* Your assignment: When you reach the line containing "(∀ (s : State) (p a" in the entries below, start writing out each line exactly, and stop after the line containing "exec (.rdW (p + 1)) t = .next".

*** Block opens ***

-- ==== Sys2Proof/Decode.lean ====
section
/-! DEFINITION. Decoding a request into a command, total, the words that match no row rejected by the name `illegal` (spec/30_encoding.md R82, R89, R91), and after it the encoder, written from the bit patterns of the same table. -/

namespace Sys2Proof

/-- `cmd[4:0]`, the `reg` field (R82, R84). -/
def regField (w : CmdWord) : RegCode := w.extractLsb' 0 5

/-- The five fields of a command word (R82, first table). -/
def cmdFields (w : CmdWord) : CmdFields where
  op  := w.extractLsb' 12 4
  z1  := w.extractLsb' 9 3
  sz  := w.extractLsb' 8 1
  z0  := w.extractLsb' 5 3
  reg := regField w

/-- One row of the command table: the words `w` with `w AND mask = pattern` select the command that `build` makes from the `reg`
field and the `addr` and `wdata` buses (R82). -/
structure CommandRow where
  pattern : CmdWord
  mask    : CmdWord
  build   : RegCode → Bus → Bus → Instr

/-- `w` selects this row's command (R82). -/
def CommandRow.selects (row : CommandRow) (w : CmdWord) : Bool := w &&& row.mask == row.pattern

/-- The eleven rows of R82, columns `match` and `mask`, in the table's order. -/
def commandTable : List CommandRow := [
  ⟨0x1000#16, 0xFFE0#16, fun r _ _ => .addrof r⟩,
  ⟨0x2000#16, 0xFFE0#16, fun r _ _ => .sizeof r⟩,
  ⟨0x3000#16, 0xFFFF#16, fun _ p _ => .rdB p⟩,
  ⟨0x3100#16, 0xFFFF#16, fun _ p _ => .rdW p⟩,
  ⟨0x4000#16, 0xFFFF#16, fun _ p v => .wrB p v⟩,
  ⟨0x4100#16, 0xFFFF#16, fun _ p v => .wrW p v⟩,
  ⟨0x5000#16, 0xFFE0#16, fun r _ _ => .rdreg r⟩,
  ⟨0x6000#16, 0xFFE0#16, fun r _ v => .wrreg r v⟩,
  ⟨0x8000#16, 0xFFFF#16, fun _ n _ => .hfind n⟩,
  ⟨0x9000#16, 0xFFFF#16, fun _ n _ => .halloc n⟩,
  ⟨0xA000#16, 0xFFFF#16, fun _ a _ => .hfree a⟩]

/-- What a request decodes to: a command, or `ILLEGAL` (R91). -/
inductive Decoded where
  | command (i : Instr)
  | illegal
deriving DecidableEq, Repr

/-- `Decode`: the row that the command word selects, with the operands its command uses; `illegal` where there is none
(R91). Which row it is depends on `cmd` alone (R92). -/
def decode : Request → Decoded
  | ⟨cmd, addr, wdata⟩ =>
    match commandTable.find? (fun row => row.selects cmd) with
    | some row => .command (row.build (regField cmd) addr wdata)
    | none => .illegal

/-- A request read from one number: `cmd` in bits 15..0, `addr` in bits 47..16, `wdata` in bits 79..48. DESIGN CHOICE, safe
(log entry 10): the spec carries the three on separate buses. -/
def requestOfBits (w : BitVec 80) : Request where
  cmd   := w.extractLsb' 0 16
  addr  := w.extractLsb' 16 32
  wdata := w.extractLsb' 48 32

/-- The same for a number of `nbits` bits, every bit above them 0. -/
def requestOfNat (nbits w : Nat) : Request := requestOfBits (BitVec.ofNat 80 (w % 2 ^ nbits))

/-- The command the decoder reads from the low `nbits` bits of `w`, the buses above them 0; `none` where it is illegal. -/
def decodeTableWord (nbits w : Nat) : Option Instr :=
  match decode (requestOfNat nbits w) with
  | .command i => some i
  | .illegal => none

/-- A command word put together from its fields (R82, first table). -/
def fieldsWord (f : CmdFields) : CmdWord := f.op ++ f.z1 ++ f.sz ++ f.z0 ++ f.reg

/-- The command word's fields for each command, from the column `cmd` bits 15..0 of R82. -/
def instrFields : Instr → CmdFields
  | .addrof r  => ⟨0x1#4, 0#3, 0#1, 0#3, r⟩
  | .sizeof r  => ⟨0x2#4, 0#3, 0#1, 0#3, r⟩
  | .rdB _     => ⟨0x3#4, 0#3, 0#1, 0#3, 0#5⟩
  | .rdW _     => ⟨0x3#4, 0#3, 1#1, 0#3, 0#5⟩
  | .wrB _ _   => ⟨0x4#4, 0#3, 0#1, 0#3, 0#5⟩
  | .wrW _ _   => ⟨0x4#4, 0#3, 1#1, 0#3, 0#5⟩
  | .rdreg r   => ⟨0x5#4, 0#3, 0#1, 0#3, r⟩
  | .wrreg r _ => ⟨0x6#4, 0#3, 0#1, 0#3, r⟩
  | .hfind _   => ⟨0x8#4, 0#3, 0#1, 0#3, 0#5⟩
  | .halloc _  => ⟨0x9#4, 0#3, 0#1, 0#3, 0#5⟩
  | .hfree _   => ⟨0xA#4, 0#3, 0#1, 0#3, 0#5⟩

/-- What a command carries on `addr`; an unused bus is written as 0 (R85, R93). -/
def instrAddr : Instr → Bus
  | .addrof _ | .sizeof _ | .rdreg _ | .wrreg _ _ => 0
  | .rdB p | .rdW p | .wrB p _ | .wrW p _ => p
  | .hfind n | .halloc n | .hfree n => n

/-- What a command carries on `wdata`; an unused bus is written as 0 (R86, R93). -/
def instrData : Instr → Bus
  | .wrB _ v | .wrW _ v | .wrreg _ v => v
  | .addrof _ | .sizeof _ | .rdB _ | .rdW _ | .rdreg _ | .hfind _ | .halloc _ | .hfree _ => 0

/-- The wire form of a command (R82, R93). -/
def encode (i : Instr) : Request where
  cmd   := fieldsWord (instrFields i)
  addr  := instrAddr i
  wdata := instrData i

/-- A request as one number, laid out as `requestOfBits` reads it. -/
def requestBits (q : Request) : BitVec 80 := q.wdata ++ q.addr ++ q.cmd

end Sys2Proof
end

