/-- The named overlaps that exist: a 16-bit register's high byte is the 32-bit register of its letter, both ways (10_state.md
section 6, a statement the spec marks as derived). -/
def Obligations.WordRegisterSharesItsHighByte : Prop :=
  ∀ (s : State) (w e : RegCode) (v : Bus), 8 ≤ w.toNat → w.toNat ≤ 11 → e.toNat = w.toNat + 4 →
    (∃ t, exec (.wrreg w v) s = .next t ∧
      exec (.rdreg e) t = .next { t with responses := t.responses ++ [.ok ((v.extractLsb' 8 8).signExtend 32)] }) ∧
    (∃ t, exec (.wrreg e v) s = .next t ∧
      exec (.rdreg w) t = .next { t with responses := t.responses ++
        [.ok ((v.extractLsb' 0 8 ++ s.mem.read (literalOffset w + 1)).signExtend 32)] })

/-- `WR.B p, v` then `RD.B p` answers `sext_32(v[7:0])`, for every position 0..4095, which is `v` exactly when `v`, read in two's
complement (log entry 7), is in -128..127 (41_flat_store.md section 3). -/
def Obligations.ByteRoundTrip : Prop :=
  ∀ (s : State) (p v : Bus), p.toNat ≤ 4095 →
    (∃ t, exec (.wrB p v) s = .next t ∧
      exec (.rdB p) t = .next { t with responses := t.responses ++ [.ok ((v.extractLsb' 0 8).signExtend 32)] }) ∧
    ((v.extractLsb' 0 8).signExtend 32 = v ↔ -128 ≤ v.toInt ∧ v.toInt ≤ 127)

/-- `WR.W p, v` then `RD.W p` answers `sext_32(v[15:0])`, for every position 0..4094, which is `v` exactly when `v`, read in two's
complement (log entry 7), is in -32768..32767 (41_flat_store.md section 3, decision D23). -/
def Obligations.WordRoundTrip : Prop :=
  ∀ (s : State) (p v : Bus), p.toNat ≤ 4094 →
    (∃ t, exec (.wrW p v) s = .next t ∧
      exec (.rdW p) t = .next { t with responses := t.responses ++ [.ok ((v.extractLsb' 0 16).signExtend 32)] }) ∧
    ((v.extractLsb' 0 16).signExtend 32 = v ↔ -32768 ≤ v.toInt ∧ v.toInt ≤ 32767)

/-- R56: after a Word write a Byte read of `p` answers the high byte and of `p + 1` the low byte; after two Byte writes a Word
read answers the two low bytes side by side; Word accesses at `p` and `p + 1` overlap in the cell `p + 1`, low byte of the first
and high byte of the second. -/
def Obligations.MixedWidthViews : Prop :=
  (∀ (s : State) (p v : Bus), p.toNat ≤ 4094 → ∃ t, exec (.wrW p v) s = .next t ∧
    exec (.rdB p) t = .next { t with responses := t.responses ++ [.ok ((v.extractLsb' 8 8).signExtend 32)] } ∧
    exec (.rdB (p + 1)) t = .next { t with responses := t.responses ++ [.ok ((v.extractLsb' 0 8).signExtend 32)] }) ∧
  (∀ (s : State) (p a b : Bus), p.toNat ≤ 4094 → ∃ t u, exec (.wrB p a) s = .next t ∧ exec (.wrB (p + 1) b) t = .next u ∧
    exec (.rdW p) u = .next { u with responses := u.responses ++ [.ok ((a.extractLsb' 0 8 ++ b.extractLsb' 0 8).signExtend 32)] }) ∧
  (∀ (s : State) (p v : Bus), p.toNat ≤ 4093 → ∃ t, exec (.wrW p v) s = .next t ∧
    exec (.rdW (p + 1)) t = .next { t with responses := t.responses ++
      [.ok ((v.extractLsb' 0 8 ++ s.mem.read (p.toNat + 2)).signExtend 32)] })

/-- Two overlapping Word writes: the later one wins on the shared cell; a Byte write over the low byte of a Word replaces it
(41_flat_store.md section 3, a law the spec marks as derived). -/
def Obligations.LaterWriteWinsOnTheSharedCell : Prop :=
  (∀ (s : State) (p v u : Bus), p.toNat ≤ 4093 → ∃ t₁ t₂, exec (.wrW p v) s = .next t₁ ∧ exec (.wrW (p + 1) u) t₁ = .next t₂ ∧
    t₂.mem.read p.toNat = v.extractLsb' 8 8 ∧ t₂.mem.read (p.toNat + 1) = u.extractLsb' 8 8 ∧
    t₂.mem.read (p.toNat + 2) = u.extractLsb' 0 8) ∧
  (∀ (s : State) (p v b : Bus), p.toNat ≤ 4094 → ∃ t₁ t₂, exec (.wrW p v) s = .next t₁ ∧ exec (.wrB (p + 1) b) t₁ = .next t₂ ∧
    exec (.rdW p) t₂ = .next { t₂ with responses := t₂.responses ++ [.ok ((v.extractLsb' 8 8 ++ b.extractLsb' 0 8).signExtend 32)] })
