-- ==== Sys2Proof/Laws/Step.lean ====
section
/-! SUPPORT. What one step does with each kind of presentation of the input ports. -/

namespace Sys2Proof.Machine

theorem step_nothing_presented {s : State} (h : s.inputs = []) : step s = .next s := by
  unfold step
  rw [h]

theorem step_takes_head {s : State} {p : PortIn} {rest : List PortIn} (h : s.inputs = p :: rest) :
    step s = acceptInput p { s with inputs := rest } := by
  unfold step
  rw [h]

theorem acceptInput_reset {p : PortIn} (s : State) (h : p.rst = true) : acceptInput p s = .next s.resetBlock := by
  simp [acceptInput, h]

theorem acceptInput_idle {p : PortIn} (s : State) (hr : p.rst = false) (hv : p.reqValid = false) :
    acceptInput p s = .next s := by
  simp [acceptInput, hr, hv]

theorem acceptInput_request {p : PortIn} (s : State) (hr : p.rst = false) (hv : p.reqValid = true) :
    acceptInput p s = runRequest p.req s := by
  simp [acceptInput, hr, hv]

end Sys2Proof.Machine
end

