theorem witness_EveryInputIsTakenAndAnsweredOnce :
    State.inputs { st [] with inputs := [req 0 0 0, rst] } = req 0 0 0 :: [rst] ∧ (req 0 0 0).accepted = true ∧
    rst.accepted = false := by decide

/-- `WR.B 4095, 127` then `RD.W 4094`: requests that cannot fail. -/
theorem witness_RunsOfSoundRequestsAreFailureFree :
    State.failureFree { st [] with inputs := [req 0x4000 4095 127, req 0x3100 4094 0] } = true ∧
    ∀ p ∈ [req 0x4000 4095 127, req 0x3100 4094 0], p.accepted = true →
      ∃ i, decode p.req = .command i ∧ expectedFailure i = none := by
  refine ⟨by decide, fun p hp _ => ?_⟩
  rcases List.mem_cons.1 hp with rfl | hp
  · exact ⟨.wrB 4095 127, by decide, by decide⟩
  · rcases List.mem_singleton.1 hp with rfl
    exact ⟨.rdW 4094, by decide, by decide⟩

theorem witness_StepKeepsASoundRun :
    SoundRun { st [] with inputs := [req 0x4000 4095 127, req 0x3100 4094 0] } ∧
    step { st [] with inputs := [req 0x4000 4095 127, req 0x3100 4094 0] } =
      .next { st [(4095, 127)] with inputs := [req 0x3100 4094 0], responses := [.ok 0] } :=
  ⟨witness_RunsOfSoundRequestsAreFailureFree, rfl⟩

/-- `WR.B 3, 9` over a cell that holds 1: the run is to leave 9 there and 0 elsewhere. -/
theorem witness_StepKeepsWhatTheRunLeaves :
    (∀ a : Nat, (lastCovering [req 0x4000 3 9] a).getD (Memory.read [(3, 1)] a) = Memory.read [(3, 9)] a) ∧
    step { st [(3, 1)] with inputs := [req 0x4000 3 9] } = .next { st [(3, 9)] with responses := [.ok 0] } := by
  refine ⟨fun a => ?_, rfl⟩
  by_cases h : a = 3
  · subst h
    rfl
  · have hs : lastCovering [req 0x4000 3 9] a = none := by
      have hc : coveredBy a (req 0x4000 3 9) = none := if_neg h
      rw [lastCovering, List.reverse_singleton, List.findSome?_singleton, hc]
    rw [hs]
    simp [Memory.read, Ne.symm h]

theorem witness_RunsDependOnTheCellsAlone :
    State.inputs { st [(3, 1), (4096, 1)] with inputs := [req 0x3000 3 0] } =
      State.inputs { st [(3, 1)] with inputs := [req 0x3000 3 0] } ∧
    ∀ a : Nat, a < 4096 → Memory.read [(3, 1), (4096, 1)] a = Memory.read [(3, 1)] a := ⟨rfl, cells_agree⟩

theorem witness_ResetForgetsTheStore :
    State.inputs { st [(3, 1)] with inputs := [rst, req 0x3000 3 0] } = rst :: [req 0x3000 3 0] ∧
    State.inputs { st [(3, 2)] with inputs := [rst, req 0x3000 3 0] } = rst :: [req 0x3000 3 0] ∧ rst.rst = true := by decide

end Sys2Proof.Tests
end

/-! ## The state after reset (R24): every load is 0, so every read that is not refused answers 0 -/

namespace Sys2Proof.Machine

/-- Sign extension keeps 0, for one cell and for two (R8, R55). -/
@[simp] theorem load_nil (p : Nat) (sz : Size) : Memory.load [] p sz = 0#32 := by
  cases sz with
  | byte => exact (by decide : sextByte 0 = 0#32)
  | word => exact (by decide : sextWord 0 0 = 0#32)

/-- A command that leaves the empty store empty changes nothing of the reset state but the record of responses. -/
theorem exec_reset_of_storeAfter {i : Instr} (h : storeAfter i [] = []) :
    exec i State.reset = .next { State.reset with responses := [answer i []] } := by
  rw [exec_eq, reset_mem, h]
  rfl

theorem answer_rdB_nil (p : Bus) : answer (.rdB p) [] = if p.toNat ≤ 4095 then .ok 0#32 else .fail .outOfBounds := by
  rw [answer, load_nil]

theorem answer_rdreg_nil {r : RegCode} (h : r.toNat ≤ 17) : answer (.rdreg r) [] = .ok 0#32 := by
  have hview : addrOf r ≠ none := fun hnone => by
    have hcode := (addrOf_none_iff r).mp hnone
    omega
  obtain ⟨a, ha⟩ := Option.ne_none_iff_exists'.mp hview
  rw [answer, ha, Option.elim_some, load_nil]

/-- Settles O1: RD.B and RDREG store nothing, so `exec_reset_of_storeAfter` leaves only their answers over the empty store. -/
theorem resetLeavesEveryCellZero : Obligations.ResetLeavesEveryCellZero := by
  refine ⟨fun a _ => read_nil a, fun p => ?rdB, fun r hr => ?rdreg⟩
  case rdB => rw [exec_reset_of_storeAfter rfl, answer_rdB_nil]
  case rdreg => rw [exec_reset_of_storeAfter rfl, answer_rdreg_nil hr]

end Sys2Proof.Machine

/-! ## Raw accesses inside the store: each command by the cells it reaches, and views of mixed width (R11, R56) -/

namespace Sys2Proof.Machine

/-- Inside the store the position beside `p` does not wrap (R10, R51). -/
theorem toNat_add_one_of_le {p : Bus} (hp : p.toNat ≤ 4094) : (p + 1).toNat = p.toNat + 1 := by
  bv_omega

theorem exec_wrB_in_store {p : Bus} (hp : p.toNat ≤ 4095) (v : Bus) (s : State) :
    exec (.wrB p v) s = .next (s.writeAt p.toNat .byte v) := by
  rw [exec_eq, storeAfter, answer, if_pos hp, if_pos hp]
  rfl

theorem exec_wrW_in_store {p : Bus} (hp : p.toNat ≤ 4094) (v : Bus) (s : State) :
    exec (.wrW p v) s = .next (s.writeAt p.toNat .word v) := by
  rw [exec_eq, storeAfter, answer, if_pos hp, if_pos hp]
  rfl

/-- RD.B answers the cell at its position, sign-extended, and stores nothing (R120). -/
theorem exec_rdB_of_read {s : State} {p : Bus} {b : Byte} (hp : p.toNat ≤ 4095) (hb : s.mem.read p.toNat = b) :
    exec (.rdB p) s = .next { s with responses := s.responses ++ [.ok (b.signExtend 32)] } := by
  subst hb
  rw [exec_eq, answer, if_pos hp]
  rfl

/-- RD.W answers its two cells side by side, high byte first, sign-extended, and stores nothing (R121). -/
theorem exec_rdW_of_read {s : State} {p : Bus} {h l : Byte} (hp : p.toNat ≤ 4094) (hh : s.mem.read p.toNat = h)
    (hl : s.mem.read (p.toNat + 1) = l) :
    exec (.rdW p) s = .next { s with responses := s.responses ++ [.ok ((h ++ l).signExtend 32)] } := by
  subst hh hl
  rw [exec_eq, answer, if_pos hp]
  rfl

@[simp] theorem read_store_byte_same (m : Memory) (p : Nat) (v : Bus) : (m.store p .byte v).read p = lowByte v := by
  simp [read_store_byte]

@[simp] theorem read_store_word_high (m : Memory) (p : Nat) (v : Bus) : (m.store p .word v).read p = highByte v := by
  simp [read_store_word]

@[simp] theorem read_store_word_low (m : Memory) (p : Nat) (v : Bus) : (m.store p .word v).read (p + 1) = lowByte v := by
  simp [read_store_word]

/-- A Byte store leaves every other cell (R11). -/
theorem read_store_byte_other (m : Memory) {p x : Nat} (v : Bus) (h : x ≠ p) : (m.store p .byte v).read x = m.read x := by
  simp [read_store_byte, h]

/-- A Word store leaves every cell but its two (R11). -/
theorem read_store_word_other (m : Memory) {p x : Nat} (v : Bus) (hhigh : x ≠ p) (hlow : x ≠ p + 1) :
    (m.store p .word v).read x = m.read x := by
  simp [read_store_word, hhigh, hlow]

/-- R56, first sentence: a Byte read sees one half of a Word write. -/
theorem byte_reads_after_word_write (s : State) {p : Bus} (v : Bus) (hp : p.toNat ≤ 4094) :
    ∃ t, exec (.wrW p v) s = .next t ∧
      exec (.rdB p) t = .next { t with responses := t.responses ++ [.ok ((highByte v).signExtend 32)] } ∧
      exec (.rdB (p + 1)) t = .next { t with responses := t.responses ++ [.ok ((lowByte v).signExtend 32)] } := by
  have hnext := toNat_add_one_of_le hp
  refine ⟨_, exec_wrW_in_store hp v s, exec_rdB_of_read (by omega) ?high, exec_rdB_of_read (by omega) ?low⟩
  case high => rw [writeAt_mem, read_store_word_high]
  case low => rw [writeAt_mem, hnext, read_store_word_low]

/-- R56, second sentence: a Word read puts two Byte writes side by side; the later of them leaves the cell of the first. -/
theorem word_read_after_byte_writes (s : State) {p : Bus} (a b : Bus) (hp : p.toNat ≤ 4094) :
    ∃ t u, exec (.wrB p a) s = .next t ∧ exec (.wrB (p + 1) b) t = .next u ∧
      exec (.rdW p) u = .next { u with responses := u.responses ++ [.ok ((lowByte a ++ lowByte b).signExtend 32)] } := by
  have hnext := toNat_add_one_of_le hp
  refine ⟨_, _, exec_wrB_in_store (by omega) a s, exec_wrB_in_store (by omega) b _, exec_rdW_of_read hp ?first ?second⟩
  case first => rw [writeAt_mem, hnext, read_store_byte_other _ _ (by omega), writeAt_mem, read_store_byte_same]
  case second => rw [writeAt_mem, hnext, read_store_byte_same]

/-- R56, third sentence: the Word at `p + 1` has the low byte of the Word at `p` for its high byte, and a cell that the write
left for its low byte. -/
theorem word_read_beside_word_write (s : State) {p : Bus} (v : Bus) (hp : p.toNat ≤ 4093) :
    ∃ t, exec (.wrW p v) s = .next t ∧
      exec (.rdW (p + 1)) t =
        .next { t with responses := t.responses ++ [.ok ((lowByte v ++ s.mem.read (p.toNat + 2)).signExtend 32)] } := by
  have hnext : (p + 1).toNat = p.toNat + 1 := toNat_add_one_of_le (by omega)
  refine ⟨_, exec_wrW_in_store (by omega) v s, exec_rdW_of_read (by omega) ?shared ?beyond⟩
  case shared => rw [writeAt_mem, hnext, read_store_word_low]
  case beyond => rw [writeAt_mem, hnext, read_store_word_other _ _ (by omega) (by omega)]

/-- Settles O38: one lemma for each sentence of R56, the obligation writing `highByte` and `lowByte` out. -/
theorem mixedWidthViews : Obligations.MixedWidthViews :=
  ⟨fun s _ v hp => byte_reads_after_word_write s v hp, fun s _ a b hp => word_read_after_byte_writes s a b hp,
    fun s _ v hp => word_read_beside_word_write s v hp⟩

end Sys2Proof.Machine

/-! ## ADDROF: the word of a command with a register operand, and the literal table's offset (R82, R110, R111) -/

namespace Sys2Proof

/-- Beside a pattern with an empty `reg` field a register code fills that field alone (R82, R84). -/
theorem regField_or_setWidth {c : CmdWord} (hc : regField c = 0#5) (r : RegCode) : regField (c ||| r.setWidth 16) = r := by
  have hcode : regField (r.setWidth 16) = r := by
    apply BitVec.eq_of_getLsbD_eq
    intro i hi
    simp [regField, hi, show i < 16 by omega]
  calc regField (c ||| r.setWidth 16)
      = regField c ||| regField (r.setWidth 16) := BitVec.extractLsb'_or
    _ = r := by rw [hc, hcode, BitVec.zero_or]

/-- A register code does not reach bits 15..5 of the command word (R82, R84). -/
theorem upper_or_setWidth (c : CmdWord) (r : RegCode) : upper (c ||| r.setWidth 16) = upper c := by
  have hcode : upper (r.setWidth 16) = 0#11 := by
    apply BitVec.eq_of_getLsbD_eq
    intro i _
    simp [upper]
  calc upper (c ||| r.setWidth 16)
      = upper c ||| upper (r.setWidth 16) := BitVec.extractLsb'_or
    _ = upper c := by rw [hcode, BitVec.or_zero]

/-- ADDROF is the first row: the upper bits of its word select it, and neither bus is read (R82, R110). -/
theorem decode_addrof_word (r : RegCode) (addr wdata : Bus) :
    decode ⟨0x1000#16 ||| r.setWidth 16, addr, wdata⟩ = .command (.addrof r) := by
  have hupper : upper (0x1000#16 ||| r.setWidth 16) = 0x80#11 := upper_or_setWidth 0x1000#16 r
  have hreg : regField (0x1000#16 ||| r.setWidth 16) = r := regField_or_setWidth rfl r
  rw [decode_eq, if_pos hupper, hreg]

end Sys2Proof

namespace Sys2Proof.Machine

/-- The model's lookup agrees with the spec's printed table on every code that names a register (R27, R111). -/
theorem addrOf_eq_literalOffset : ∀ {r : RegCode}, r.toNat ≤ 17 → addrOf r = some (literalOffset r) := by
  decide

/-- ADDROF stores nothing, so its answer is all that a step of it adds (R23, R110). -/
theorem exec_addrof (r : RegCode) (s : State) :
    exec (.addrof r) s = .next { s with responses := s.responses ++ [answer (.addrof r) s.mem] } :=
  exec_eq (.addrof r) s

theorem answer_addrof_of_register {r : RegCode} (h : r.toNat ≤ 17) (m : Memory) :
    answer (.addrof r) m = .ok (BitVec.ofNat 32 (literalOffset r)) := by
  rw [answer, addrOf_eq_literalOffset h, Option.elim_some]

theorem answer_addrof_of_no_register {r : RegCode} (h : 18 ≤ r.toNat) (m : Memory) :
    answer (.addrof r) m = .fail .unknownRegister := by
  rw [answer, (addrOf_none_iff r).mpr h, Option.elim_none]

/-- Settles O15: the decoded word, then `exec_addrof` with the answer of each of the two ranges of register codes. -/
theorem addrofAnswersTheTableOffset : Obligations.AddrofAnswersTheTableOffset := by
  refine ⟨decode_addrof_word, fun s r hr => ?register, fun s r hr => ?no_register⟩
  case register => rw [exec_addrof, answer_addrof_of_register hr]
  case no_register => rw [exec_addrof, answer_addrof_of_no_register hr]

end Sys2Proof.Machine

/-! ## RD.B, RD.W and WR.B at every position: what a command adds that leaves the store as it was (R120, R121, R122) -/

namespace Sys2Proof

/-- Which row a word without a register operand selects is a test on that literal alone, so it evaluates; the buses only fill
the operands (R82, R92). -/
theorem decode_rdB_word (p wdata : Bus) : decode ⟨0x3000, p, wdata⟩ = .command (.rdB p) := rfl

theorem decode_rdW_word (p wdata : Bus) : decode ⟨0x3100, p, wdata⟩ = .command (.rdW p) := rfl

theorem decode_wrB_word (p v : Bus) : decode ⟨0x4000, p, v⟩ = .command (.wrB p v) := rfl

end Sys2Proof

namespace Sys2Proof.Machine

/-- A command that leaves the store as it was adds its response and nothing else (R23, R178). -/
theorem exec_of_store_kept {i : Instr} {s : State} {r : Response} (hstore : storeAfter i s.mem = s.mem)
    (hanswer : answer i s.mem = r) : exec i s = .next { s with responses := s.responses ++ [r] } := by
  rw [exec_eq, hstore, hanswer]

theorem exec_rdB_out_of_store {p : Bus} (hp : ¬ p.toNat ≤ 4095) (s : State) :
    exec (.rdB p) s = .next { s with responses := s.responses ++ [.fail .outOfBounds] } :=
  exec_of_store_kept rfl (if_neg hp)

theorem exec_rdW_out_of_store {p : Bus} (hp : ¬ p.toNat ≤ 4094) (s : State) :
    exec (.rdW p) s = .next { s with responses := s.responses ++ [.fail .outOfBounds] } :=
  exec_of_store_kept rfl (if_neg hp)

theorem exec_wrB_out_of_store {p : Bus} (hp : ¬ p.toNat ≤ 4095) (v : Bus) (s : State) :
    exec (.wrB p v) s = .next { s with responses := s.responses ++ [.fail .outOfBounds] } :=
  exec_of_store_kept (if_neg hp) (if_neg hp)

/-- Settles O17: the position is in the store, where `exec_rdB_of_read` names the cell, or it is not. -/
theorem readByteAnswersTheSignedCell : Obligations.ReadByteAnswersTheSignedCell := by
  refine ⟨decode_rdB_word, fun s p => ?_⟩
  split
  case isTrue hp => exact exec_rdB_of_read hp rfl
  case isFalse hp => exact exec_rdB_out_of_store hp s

*** Block closes ***

* Answer for the task:
  (∀ (s : State) (p a b : Bus), p.toNat ≤ 4094 → ∃ t u, exec (.wrB p a) s = .next t ∧ exec (.wrB (p + 1) b) t = .next u ∧
    exec (.rdW p) u = .next { u with responses := u.responses ++ [.ok ((a.extractLsb' 0 8 ++ b.extractLsb' 0 8).signExtend 32)] }) ∧
  (∀ (s : State) (p v : Bus), p.toNat ≤ 4093 → ∃ t, exec (.wrW p v) s = .next t ∧
    exec (.rdW (p + 1)) t = .next { t with responses := t.responses ++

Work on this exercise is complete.